Computation of Connected Component in Graphs with Spark

January 10, 2024 17 minute read

Implementation of the “CCF: Fast and Scalable Connected Component Computation in MapReduce” paper with Spark. Study of its scalability on several datasets using various clusters’ sizes on Databricks and Google Cloud Platform (GCP)

Abstract

A graph is a mathematical structure used to model pairwise relations between objects. It is made up of vertices (also called nodes or points) which are connected by edges (also called links or lines).
Many practical problems can be represented by graphs: they can be used to model many types of relations and processes in physical, biological, social and information systems. Finding connected components in a graph is a wellknown problem in a wide variety of application areas. For that purpose; in 2014, H. Kardes, S. Agrawal, X. Wang and A. Sun published “CCF: Fast and scalable connected component computation in MapReduce”. Hadoop MapReduce introduced a new paradigm: a programming model for processing big data sets in a parallel and in a distributed way on a cluster, it involves many read/write operations. On the contrary, by running as many operations as possible in-memory - few years later - Spark has proven to be much more faster and has become de-facto a new standard.
In this study, we explain the algorithm and main concepts behind CCF. Then we make a PySpark inplementatoin. And finally we analyze the scalability of our solution applied on datasets of increasing sizes. The computations are realised on a cluster also of an increasing number of nodes in order to see the evolution of the calculation time. We’ve used the Databricks community edition and Google Cloud Dataproc.

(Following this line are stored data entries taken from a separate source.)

-- ==== Sys2Proof/Certificates/Slice0/Obligations.lean ====
section
/-! DEFINITION. The statements for the provers. Each docstring names the rule or section of spec/ it formalises. A free value
(`Config.freeRdata`, `Config.freeIrq`) stands for any value: no statement needs to know it. The fields `resp` and `xfer`, in
which a next state shows what a step returned and where it sent the processor, are the model's own form of the spec's outputs
(log 17). -/
open Sys2Proof Sys2Proof.Machine

namespace Sys2Proof
namespace Machine

/-! ## Words the statements use -/

/-- The rows of R76 with a known source: the operation, its class, its source and its IRQ number. -/
def sourceRows : List (Instr × CauseClass × Source × Word) :=
  [(.causeMachineSoft, .machineSoft, .machineSoft, 3), (.causeMachineTimer, .machineTimer, .machineTimer, 7),
   (.causeMachineExternal, .machineExternal, .machineExternal, 11), (.causeDma, .dma, .dma, 31), (.causeSpi, .spi, .spi, 43),
   (.causeUart0, .uart0, .uart0, 45), (.causeUart1, .uart1, .uart1, 46), (.causeI2c, .i2c, .i2c, 48),
   (.causePwm, .pwm, .pwm, 50), (.causeTimerCh0, .timerCh0, .timerCh0, 52), (.causeTimerCh1, .timerCh1, .timerCh1, 53),
   (.causeWatchdog, .watchdog, .watchdog, 54), (.causeGpio, .gpio, .gpio, 60)]

/-- `s` after a transaction that changed no register: any `rdata`, the given `err` (R49). -/
def State.onlyAnswered (s : State) (err : Bool) : State :=
  { s with resp := .mmio (Config.freeRdata s.freeCount) err, xfer := .stay, freeCount := s.freeCount + 1 }

/-- An outcome that is no next state. -/
def noNext (o : Out) : Prop := ∀ t, o ≠ .next t

/-- The registers, the lines, the parameters and the bookkeeping of the run (agenda, calls, phase) are those of `s`: only the answer, the control
transfer and the count of free values may differ. -/
def State.sameRegisters (s t : State) : Prop :=
  t = { s with resp := t.resp, xfer := t.xfer, freeCount := t.freeCount }

/-- The bytes of the register map an operation or event stores to: the first, and how many (R101, R103, R122, R123, R180 to
R182, R219). -/
def storedBytes : Instr → Nat × Nat
  | .ipWrite i _ => ((ipAddr i).toNat, 1)
  | .ieWrite i _ => ((ieAddr i).toNat, 1)
  | .irqLatch i => ((ipAddr i).toNat, 1)
  | .mtimecmpWrite _ => (Config.mtimecmpAddr, 8)
  | .tick => (Config.mtimeAddr, 8)
  | .enableInterrupt src => match toIrq src with | some n => (Config.ieBase + n.toNat, 1) | none => (0, 0)
  | .disableInterrupt src => match toIrq src with | some n => (Config.ieBase + n.toNat, 1) | none => (0, 0)
  | .clearInterrupt src => match toIrq src with | some n => (Config.ipBase + n.toNat, 1) | none => (0, 0)
  | _ => (0, 0)

/-- An operation that writes enable entry `i` (R103, R180, R181). -/
def writesEnable (i : IrqNum) : Instr → Bool
  | .ieWrite j _ => j == i
  | .enableInterrupt src => toIrq src == some (i.setWidth 32)
  | .disableInterrupt src => toIrq src == some (i.setWidth 32)
  | _ => false

/-- An operation that writes `MTIMECMP` (R122). -/
def writesCompare : Instr → Bool
  | .mtimecmpWrite _ => true
  | _ => false

/-- The event that advances `MTIME` (R123). -/
def isTick : Instr → Bool
  | .tick => true
  | _ => false

/-- `k` steps of the machine, stopping at the first that answers no next state. -/
def runSteps : Nat → State → Out
  | 0, s => .next s
  | k + 1, s =>
    match step s with
    | .next t => runSteps k t
    | .fault f => .fault f
    | .refused r => .refused r

end Machine
end Sys2Proof

/-! ## Encodings -/

/-- Words written out from the tables R72 to R76 (and the E vectors of spec/95_test_vectors.md) decode to the operation each
stands for. -/
def Obligations.WordsOfTheTablesDecode : Prop :=
  decode (.mmio 0x40280043C#35 0xFF) = .ok (.ieWrite 60 0xFF) ∧
  decode (.mmio 0x00280003C#35 0) = .ok (.ipRead 60) ∧
  decode (.mmio 0x702004000#35 0x2AF8) = .ok (.mtimecmpWrite 11000) ∧
  decode (.sideband 0x223001000#36) = .ok (.tvecWrite 0x23001000) ∧
  decode (.sideband 0x6FFFFFFFF#36) = .ok (.excReport 0x7FFFFFFF) ∧
  decode (.event 0x083C#13) = .ok (.irqTake 60) ∧
  decode (.event 0x0001#13) = .error .reservedEncoding ∧
  decode (.func 0x28000003C#34) = .ok (.decodeCause 0x8000003C) ∧
  decode (.func 0x10000000D#34) = .error .reservedEncoding ∧
  decode (.cause 0x8000002D#32) = .ok .causeUart0 ∧
  decode (.mmio 0x002800800#35 0) = .error .notThisBlock ∧
  decode (.mmio 0x302000000#35 0) = .error (.busError 0x02000000)

/-- For every well-formed operation, at every value of every operand, decoding its encoding gives it back
(spec/30_encoding.md, R70 to R77). -/
def Obligations.DecodeInvertsEncode : Prop :=
  ∀ i : Instr, i.wf = true → decode (encode i) = .ok i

Description of the CCF algorithm

Connected component definition

First, let’s give a formal definition in graph theory context:

V is the set of vertices
and E is the set of edges
G = (V,E) be an undirected graph

Properties

C = (C1,C2, …,Cn) is the set of disjoint connected components in this graph
(C1 U C2 U … U Cn) = V
(C1 intersect C2 intersect … intersect Cn) = void.
For each connected component Ci in C, there exists a path in G between any two vertices vk and vl where (vk, vl) in Ci.
Additionally, for any distinct connected component (Ci,Cj) in C, there is no path between any pair vk and vl where vk in Ci, vl in Cj.

Thus, problem of finding all connected components in a graph is finding the C satisfying the above conditions.

Global methodology

Here is how CCF works:

it takes as input a list of all the edges.
it returns as an output the mapping (i.e a table) from each node to its corresponding componentID (i.e the smallest node id in each connected component it belongs to)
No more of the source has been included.